Ablation studies on core architectural hyperparameters (clusters $M$ , heads $H$ , MLP expansion) reveal broad insensitivity, with optimality typically reached with low numbers (e.g., $M=4$ , $H=8$ ). Further, swapping the final aggregation mechanism (mean, attention, gated) demonstrates that the gains are predominantly secured during the context-aware encoding phase, not aggregation—showing CAPRMIL's broad modularity.

Implications and Future Directions

CAPRMIL’s design leads to several direct theoretical and practical implications for MIL in computational pathology:

Separation of Correlation Learning from Aggregator: By leveraging context-aware patch encodings, later aggregation steps can be greatly simplified, creating avenues for highly efficient, interpretable, and easily modifiable MIL pipelines.
Translational Potential: Linear scaling is crucial for clinical-scale WSI pipelines, particularly as slide sizes and cohort numbers grow.

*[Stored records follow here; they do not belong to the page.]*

/-- The inversion of `exec`: later proofs take an instruction apart by the constructors of `Completion`. -/
theorem exec_completion {i : Instr} {s t : State} (h : exec i s = .next t) : Completion s t := by
  cases i with
  | wireEnd | wireEsc | wireLiteral | wireEscEnd | wireEscEsc | wireMalformed | stuffEnd | stuffEsc | stuffOther
  | decodedFrame | encodedFrame =>
    exact .answered ((exec_completesPurely_of_format_ne_op (by simp [Instr.format]) s).onlyAnswers h)
  | slipEnc | slipSfe | slipDec | ck8Compute | ck8Verify =>
    exact .answered ((next_respond_completesPurely s _).onlyAnswers h)
  | reserved6 | reserved7 => cases h
  | engineInit | engineShutdown =>
    obtain ⟨hp, h⟩ := whenIdle_eq_next.1 h
    obtain rfl := Host.Outcome.next.inj h
    exact .restarted hp
  | muxRegister id g =>
    obtain ⟨hp, h⟩ := whenIdle_eq_next.1 h
    obtain rfl := Host.Outcome.next.inj h
    exact .registered id g hp
  | muxUnregister id =>
    obtain ⟨hp, h⟩ := whenIdle_eq_next.1 h
    obtain rfl := Host.Outcome.next.inj h
    exact .unregistered id hp
  | txSend id payload =>
    obtain ⟨hp, h⟩ := whenIdleOrHandler_eq_next.1 h
    obtain rfl := Host.Outcome.next.inj h
    exact .sent id payload hp
  | taskCycle => exact .cycled h
  | rxStep =>
    obtain ⟨hp, h⟩ := whenPhase_eq_next.1 h
    exact .received hp h
  | muxDispatch =>
    obtain ⟨hp, h⟩ := whenPhase_eq_next.1 h
    obtain ⟨u, hu, h⟩ := andThen_eq_next.1 h
    obtain rfl := Host.Outcome.next.inj h
    exact .dispatched hp hu
  | txDrain =>
    obtain ⟨hp, h⟩ := whenPhase_eq_next.1 h
    exact .drained hp h

/-- MUX.REGISTER touches the registry and the response alone (R131). -/
theorem muxRegister_frame (id : Byte) (h : Handler) (s : State) :
    ∃ reg r, muxRegister id h s = { s with e := { s.e with reg := reg }, response := r } := by
  unfold muxRegister
  split
  · exact ⟨s.e.reg, .reg .invalidId, rfl⟩
  · split
    · exact ⟨s.e.reg, .reg .alreadyRegistered, rfl⟩
    · exact ⟨insertAt id.toNat h s.e.reg, .reg .success, rfl⟩

/-- MUX.UNREGISTER touches the registry and the response alone (R132). -/
theorem muxUnregister_frame (id : Byte) (s : State) :
    ∃ reg r, muxUnregister id s = { s with e := { s.e with reg := reg }, response := r } := by
  unfold muxUnregister
  split
  · exact ⟨s.e.reg, .none, rfl⟩
  · exact ⟨removeAt id.toNat s.e.reg, .none, rfl⟩

/-! ## The invariant and the phase (R31) -/

/-- ENGINE.INIT and ENGINE.SHUTDOWN zero the lengths and empty the registry; the buffers' canonical forms stay (R173, R174). -/
theorem restart_inv {s : State} (hi : s.e.Inv s.cfg) : s.restart.e.Inv s.cfg :=
  { hi with
    pos_le_len := Nat.le_refl 0
    chunk_le_max := Nat.zero_le _
    frame_le_cap := Nat.zero_le _
    cur_le_len := Nat.le_refl 0
    tx_le_cap := Nat.zero_le _
    idle_is_zero := fun _ => rfl
    reg_wf := List.Pairwise.nil
    reg_range := fun _ hx => nomatch hx }

/-- The invariant does not speak of the phase, so that TASK.CYCLE may move through its phases under it. -/
theorem withPhase_inv {s : State} (hi : s.e.Inv s.cfg) (p : Phase) : (s.withPhase p).e.Inv (s.withPhase p).cfg := { hi with }

theorem verifyAndDispatch_inv {s t : State} (hi : s.e.Inv s.cfg) (h : verifyAndDispatch s = .next t) : t.e.Inv t.cfg := by
  obtain ⟨-, ⟨-, rfl⟩ | ⟨-, hd⟩⟩ := verifyAndDispatch_next h
  · exact withPhase_inv hi .verify
  · exact (muxDispatch_inv (withPhase_inv hi .dispatch) rfl hd).1

theorem receiveHalf_inv {s u : State} (hi : s.e.Inv s.cfg) (h : receiveHalf s = .next u) : u.e.Inv u.cfg := by
  obtain ⟨r, hr, hu⟩ := receiveHalf_next h
  have hri : r.e.Inv r.cfg := (rxStep_inv (withPhase_inv hi .rx) hr).1
  obtain ⟨-, rfl⟩ | ⟨-, v, hv, rfl⟩ := hu
  · exact hri
  · exact verifyAndDispatch_inv (t := v) hri hv

/-- The end-of-cycle reset shortens the frame or keeps its length (R172). -/
theorem transmitHalf_inv {s t : State} (hi : s.e.Inv s.cfg) (h : transmitHalf s = .next t) :
    t.e.Inv t.cfg ∧ t.e.phase = .idle := by
  obtain ⟨d, hd, rfl⟩ := transmitHalf_next h
  have hdi : d.e.Inv d.cfg := (txDrain_inv (withPhase_inv hi .drain) hd).1
  refine ⟨{ hdi with frame_le_cap := ?_ }, rfl⟩
  show (if d.response = .rx .frameComplete then 0 else d.e.rxLen) ≤ d.cfg.rxFrameCap
  split
  · exact Nat.zero_le _
  · exact hdi.frame_le_cap

theorem taskCycle_inv {s t : State} (hi : s.e.Inv s.cfg) (h : execTaskCycle s = .next t) :
    t.e.Inv t.cfg ∧ t.e.phase = s.e.phase := by
  obtain ⟨hp, u, hu, ht⟩ := taskCycle_next h
  rw [hp]
  exact transmitHalf_inv (receiveHalf_inv hi hu) ht

/-- Every instruction keeps the engine's invariant and the phase, in whichever phase it runs: TASK.CYCLE moves through the
phases and is back in IDLE, and no other instruction moves. -/
theorem exec_inv {i : Instr} {s t : State} (hi : s.e.Inv s.cfg) (h : exec i s = .next t) :
    t.e.Inv t.cfg ∧ t.e.phase = s.e.phase := by
  cases exec_completion h with
  | answered ha =>
    obtain ⟨he, -, hc, -⟩ := ha
    rw [he, hc]
    exact ⟨hi, rfl⟩
  | restarted hp => exact ⟨restart_inv (s := s) hi, hp.symm⟩
  | registered id g _ =>
    obtain ⟨reg, r, he⟩ := muxRegister_frame id g s
    exact ⟨muxRegister_inv hi id g, by rw [he]⟩
  | unregistered id _ =>
    obtain ⟨reg, r, he⟩ := muxUnregister_frame id s
    exact ⟨muxUnregister_inv hi id, by rw [he]⟩
  | sent id payload _ => exact ⟨txSend_inv hi id payload, (txSend_phase_response id payload s).1⟩
  | cycled ht => exact taskCycle_inv hi ht
  | received _ ht => exact rxStep_inv hi ht
  | @dispatched u hp hu =>
    rw [hp]
    exact muxDispatch_inv (t := u) hi hp hu
  | drained _ ht => exact txDrain_inv (s := s.respond .none) hi ht

/-- A step that completes had nothing to do, or ran an instruction with the request taken (R215, R8). -/
theorem step_next {s t : State} (h : step s = .next t) : t = s ∨ ∃ i rest, exec i (s.beginOperation rest) = .next t := by
  unfold step at h
  split at h
  next => exact .inl (Host.Outcome.next.inj h).symm
  next rest _ =>
    split at h
    next => cases h
    next i _ => exact .inr ⟨i, rest, h⟩

/-- Settles O55: taking the request leaves E alone, and the instruction keeps the engine's invariant and phase IDLE. -/
theorem everyStepKeepsTheInvariant : Obligations.EveryStepKeepsTheInvariant := by
  intro s t hs h
  obtain rfl | ⟨i, rest, h⟩ := step_next h
  · exact hs
  · obtain ⟨hi, hp⟩ := exec_inv (s := s.beginOperation rest) hs.engine h
    exact ⟨hi, hp.trans hs.idle⟩

/-! ## The configuration (R32) -/

theorem OnlySends.cfg_eq {s t : State} {sends : List Event} (h : OnlySends s t sends) : t.cfg = s.cfg := by rw [h.state]

theorem txSend_cfg (id : Byte) (payload : Bytes) (s : State) : (txSend id payload s).cfg = s.cfg :=
  (txSend_onlySends id payload s).elim fun _ h => h.cfg_eq

theorem muxDispatch_cfg {s t : State} (h : muxDispatch s = .next t) : t.cfg = s.cfg := by
  obtain ⟨_, _, _, -, -, ⟨-, rfl⟩ | ⟨g, -, h⟩⟩ := muxDispatch_next h
  · rfl
  · obtain ⟨_, ht, -⟩ := handlerInvoke_next h
    rw [ht]

theorem txDrain_cfg {s t : State} (h : txDrain s = .next t) : t.cfg = s.cfg := by
  obtain ⟨-, rfl⟩ | ⟨-, -, rfl⟩ | ⟨w, -, -, -, -, rfl⟩ := txDrain_next h <;> rfl

theorem rxDecode_cfg (s : State) (found : SfeResult) (span : Bytes) : (rxDecode s found span).cfg = s.cfg := by
  obtain ⟨-, h⟩ | ⟨out, esc, -, -, h⟩ | ⟨out, esc, -, -, h⟩ := rxDecode_cases s found span <;> rw [h]
  · rfl
  · rfl
  · cases found <;> rfl

theorem rxWork_cfg {s t : State} (h : rxWork s = .next t) : t.cfg = s.cfg := by
  rw [rxWork_eq (rxWork_next h)] at h
  obtain rfl := Host.Outcome.next.inj h
  exact rxDecode_cfg ..

/-- The invariant is no hypothesis here: what RX.STEP refuses or faults on has no next state. -/
theorem rxStep_cfg {s t : State} (h : rxStep s = .next t) : t.cfg = s.cfg := by
  rw [rxStep_eq] at h
  split at h
  next => obtain rfl := Host.Outcome.next.inj h; rfl
  next =>
    split at h
    next => cases h
    next => exact (rxWork_cfg h).trans (afterFetch_frame s).1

CAPRMIL, decoupled from expensive per-slide optimization of attention heads, is readily extensible to multi-modal or multi-resolution MIL.
Link to Operator Learning: The architectural parallel to PDE neural solvers signals a new methodological bridge between computational physics and digital pathology, envisioning further methodological innovation around context modeling.
Interpretability: Morphologically faithful clustering points toward more reliable per-region interpretation, helping address concerns with lack of trust in soft attention scores and boosting clinical acceptability.
Figure 5: Additional token–patch assignment heatmaps indicating robust, interpretable clustering across test slides.

Conclusion

CAPRMIL demonstrates that efficient, context-aware patch tokenization fundamentally advances MIL for WSI analysis: context modeling at the embedding level removes dependence on high-parameter, computation-heavy aggregators, yielding robust, modular, and efficient pipelines. Future developments could leverage this framework for multimodal integration, uncertainty quantification, and scaling to even higher dimensional biomedical datasets.